What this task involves ▸ Go through the records below line by line. Count the lines with "zipIdx" and give the count alone.

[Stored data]

[Start of section]

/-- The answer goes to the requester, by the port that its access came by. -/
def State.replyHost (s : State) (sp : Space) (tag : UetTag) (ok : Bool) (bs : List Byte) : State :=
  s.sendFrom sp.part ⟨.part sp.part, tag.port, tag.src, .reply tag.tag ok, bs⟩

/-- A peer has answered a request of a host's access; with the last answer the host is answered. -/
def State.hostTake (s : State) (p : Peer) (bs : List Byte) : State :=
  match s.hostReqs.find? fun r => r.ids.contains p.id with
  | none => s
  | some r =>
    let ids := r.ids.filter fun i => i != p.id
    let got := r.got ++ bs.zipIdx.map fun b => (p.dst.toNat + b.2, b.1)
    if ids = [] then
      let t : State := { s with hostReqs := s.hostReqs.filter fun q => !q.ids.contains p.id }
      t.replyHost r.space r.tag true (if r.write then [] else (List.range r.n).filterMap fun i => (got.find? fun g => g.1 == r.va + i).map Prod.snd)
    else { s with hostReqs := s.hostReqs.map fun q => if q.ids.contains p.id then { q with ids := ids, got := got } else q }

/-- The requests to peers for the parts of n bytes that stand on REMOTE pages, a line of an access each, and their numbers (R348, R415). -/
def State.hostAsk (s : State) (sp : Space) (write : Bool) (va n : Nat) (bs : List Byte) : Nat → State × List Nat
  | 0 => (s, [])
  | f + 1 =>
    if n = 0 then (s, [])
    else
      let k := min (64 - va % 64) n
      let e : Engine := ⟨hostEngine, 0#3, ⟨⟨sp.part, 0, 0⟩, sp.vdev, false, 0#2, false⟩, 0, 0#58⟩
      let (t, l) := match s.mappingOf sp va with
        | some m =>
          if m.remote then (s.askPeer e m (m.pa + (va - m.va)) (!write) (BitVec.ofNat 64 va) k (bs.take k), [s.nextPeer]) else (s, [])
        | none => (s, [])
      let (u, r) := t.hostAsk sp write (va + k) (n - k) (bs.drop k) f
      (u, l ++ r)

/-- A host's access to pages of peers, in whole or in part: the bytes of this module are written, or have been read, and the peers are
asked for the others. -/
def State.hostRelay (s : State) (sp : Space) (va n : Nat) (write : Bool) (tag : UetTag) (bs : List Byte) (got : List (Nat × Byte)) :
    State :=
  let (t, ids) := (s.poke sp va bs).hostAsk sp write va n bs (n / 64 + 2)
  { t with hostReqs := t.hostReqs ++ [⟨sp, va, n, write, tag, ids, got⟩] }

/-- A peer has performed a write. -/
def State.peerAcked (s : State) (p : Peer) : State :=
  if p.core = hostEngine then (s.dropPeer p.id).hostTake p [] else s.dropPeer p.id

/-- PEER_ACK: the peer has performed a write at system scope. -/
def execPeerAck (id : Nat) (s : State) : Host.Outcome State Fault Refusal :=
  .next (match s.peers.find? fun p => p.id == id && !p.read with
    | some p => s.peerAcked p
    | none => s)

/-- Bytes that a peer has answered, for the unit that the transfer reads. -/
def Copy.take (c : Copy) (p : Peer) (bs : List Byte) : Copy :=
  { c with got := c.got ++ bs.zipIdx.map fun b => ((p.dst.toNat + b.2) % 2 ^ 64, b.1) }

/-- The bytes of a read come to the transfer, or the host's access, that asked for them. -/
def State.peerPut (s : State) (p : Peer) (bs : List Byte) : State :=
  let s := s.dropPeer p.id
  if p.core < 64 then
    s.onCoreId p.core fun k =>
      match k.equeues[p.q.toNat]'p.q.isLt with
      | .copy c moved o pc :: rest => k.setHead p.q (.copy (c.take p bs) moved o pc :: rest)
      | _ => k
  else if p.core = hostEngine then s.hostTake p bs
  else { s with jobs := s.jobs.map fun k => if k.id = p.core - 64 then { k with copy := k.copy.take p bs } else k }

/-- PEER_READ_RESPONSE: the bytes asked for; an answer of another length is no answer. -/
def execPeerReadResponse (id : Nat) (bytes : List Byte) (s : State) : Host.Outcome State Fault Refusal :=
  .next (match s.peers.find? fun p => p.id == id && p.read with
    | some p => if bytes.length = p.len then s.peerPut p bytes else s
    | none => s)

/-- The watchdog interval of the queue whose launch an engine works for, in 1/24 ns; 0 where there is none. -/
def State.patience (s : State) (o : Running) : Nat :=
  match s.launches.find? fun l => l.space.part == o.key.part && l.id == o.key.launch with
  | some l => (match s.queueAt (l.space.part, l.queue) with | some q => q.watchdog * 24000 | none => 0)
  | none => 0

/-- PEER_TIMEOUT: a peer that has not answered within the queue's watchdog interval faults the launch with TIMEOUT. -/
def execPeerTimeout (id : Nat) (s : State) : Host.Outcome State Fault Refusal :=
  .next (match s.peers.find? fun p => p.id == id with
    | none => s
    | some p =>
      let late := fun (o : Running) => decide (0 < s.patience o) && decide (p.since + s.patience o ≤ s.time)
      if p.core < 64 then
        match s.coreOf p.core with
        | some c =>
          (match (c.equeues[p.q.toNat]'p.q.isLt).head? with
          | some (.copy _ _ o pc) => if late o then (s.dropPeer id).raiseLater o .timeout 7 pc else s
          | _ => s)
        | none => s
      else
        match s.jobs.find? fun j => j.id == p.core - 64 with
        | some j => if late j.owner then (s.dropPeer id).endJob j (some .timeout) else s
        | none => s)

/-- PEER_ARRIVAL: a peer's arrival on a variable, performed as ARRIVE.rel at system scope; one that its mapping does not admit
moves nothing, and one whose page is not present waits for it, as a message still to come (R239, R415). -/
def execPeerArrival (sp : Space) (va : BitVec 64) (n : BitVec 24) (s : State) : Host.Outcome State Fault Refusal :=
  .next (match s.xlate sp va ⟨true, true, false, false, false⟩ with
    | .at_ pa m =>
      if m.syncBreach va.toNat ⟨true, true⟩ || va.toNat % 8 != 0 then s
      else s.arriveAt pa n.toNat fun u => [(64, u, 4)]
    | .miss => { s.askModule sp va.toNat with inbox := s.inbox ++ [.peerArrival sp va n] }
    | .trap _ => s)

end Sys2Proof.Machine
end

[End of section]

Response box ▸ 2